The hybrid exists precisely because both failure modes are real and neither is acceptable in production.
The Broader Pattern
This architecture - LLM as explorer, deterministic system as enforcer, structured feedback loop between them - isn’t specific to supply chain. It applies anywhere the problem has both:
- A large space of possible actions that requires judgment to navigate
- Hard constraints that must hold in the output regardless of what the model recommends
Loan underwriting, treatment protocol recommendation, infrastructure change management, legal contract review - any domain where a human expert would say “here are the options I’d consider” AND “here’s what would absolutely disqualify each one” is a candidate for this pattern.

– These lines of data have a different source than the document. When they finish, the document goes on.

-- ==== Sys2Proof/Machine/FoxFlow.lean ====
section
/-! DEFINITION. Machine/FoxFlow.lean: branches, calls and returns (R247, R248, R251, R274-R277), supervisor call and return from
exception (R263, R267), CRIT windows (R269, R270) and IFLUSH (R245). -/

namespace Sys2Proof.Machine

/-- Bounds of the return stack of the current numbered context (R275). -/
def Core.stackBase (x : Core) : Nat := 0x8000 + x.cur * 0x800

/-- The cycle count of the core's island (Table 9.2). -/
def Env.cycle (e : Env) : Nat :=
  match e.cl with
  | some n => e.chip.cluCycle n
  | none => e.chip.hubEdges

/-- The private address of an offset in the core's Den (R242). -/
def Env.denAddr (e : Env) (off : Nat) : Nat := 0x700000000000 - e.denSize + off

/-- Push a return address on the shadow stack, into its hardware part. -/
def Core.pushShadow (x : Core) (a : Nat) : Core :=
  let b := x.bankOf x.cur
  x.setBank x.cur { b with shadow := a :: b.shadow, inHw := b.inHw + 1 }

/-- Drop the newest shadow entry. -/
def Core.popShadow (x : Core) : Core :=
  let b := x.bankOf x.cur
  x.setBank x.cur { b with shadow := b.shadow.drop 1, inHw := b.inHw - 1 }

/-- R251, R276, R277: push the return address on the return stack and the shadow stack, and transfer control. The push is a
Den store and enters the signature as one (DEDUCED from R294 and R295). -/
def actCall (target : Nat) : Act := fun e x m =>
  if x.rsp = x.stackBase then trapAt e x m ⟨0x0B, x.rsp⟩ []
  else withRoom 1 (fun e x m =>
    let ret := (x.pc + 4) % 2 ^ 48
    let sp := x.rsp - 8
    let r := spillShadow e x m
    let y := (r.1.setRsp sp).pushShadow ret
    ⟨(y.noteStore (e.denAddr sp) 8 ret).retire target, denStore e r.2 sp 8 ret, []⟩) e x m

/-- R251, R276, R277: return. A control-flow exception comes before an error of the read (Table 10.1, priorities 7 and 8); an empty shadow
stack is one whatever is read. At the top of an empty stack a user-mode RET is the kernel's return from its entry point. The
manual does not state EADDR of the control-flow exception that a supervisor-mode RET raises there: a free value. -/
def actRet : Act := fun e x m =>
  if x.rsp = x.stackBase + 0x800 ∧ x.shadow = [] then
    if x.sup then trapAt e x m ⟨0x0B, (Config.freeWord e.chip.freeCtr).toNat⟩ [] else trapAt e x m ⟨0x12, 0⟩ []
  else
    let r := denWord e m x.rsp
    let ef := e.found x.sup r.hit
    match x.shadow with
    | [] => trapAt e x m ⟨0x0B, r.data⟩ ef
    | a :: _ =>
      if r.resp ≠ .okay then trapAt e x m (respExc r.resp (e.denAddr x.rsp)) ef
      else if a ≠ r.data then trapAt e x m ⟨0x0B, r.data⟩ ef
      else
        let u := unspillShadow e (x.setRsp (x.rsp + 8)).popShadow m
        ⟨u.1.retire r.data, m, ef ++ u.2⟩

/-- B.cc (R247): code 0xF is illegal. -/
def actBranch (cc : BitVec 4) (disp : BitVec 20) : Act := fun e x m =>
  match condHolds cc.toNat x.bank.flags with
  | none => illegal e x m
  | some false => ⟨x.step4, m, []⟩
  | some true => ⟨x.retire ((x.pc : Int) + 4 * disp.toInt + (2 ^ 48 : Nat)).toNat, m, []⟩

/-- A word that ends in an exception of its own: it counts as retired (R263: the frame's PC is the next word). -/
def Core.counted (x : Core) : Core :=
  { x with lastPc := x.pc, retired := x.retired + 1, win := { x.win with words := x.win.words + 1 } }

/-- SVC (Table 10.1): cause 0x0C, the PC of the next word, EADDR u16. -/
def actSvc (imm : BitVec 16) : Act := fun e x m =>
  if x.mustDrain e then ⟨x.drain, m, []⟩
  else enterExc e x.entryRoom.counted m [] 0x0C false ((x.pc + 4) % 2 ^ 48) imm.toNat none

/-- CRIT n and CRIT.END (R269): other codes, and CRIT n in an open window, are illegal; both are supervisor-only. -/
def actCrit (imm : BitVec 16) : Act := fun e x m =>
  let v := imm.toNat
  if v = 0x8000 then
    if !x.sup then privilege e x m else ⟨x.closeCrit.step4, m, []⟩
  else if 511 < v ∨ x.critEnd.isSome then illegal e x m
  else if !x.sup then privilege e x m
  else ⟨(({ x with critEnd := some (e.cycle + v + 2) } : Core).noteSp 0x014 (2 ^ 10 + (v + 1))).step4, m, []⟩

/-- IFLUSH (R245): the window closes, and once every store retired before has been acknowledged the fetch queue and the
instruction cache are emptied. -/
def actIflush : Act := fun e x m =>
  if x.mustDrain e || !x.winFresh then ⟨x.drain, m, []⟩
  else ⟨Core.step4 { x with icache := [], fetchq := [] }, m, []⟩

/-- R150, R277: the first trap to deliver before a kernel's return takes effect. -/
def Chip.firstTrap (c : Chip) (t : Tgt) : Option Trap :=
  match t with
  | .badger => none
  | .fox n => (c.clu n.val).traps.foldl (fun b a => match b with
      | none => some a
      | some d => if a.order < d.order then some a else some d) none

/-- RET on every member; before a kernel's return from its entry point takes effect, pending traps are delivered one by
one (R150). -/
def Chip.runRet (c : Chip) (m : Memory) (t : Tgt) : Chip × Memory :=
  let x := c.core ((c.coresOf t).headD 0)
  match c.firstTrap t with
  | some a =>
    if c.ready t && (c.dueTrap t).isNone && x.rsp == x.stackBase + 0x800 && x.shadow.isEmpty && !x.sup
    then c.deliver m t a else c.runWord m t actRet
  | none => c.runWord m t actRet

/-- Does the cluster serve the job barrier call and wait (R85)? The executive does not return until the last cluster of the job has called
with its streams retired. -/
def Chip.barred (c : Chip) (t : Tgt) : Bool :=
  match t with
  | .fox n => (c.clu n.val).job.isSome && (c.core ((c.coresOf t).headD 0)).inCall 2 && !(c.clu n.val).barrierOpen
  | .badger => false

/-! ## Meanings -/

/-- B.cc (R247). -/
def execBCc (t : Tgt) (cc : BitVec 4) (disp : BitVec 20) (s : State) : Out := s.runWord t (actBranch cc disp)

/-- CALL (R251). -/
def execCall (t : Tgt) (disp : BitVec 24) (s : State) : Out :=
  s.runWord t fun e x m => actCall ((x.pc : Int) + 4 * disp.toInt + (2 ^ 48 : Nat)).toNat e x m

/-- CALLR (R240, R251). -/
def execCallr (t : Tgt) (a : Reg) (s : State) : Out :=
  s.runWord t fun e x m => withTarget (x.g a).toNat (actCall (x.g a).toNat) e x m

/-- RET (R251, R276, R277). -/
def execRet (t : Tgt) (s : State) : Out :=
  let r := s.chip.runRet s.mem t
  s.goBoth r.1 r.2

/-- JMPR (R240). -/
def execJmpr (t : Tgt) (a : Reg) (s : State) : Out :=
  s.runWord t fun e x m => withTarget (x.g a).toNat (fun _ x m => ⟨x.retire (x.g a).toNat, m, []⟩) e x m

/-- SVC (R263). -/
def execSvc (t : Tgt) (imm : BitVec 16) (s : State) : Out := s.runWord t (actSvc imm)

/-- RFE (R267); it waits while the cluster is in the job barrier (R85): the barrier that let it go is over with the next call. -/
def execRfe (t : Tgt) (s : State) : Out :=
  if s.chip.barred t then .next s else s.runWord t doRfe

/-- CRIT (R269). -/
def execCrit (t : Tgt) (imm : BitVec 16) (s : State) : Out := s.runWord t (actCrit imm)

/-- CRIT.END (R269). -/
def execCritEnd (t : Tgt) (s : State) : Out := s.runWord t (actCrit 0x8000#16)

/-- IFLUSH (R245). -/
def execIflush (t : Tgt) (s : State) : Out := s.runWord t actIflush

end Sys2Proof.Machine
end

The insight that makes it work in practice: the LLM doesn’t need to know the constraints in detail. It needs to be wired to a system that enforces them and returns violations as data. The model’s job is to respond to that data intelligently - which is exactly what it’s good at.
Closing
The temptation with capable frontier models is to route everything through the model and treat the results as reliable. For exploration, synthesis, and explanation - that trust is usually warranted. For anything with a ground truth derivable from data, it isn’t.
The architectural discipline of separating these two modes - and building the feedback loop that connects them - is what takes an AI system from “impressive demo” to something a production team can actually depend on.
Hard constraints belong in code. Not because models can’t reason about them. Because production systems can’t afford to find out when they got it slightly wrong.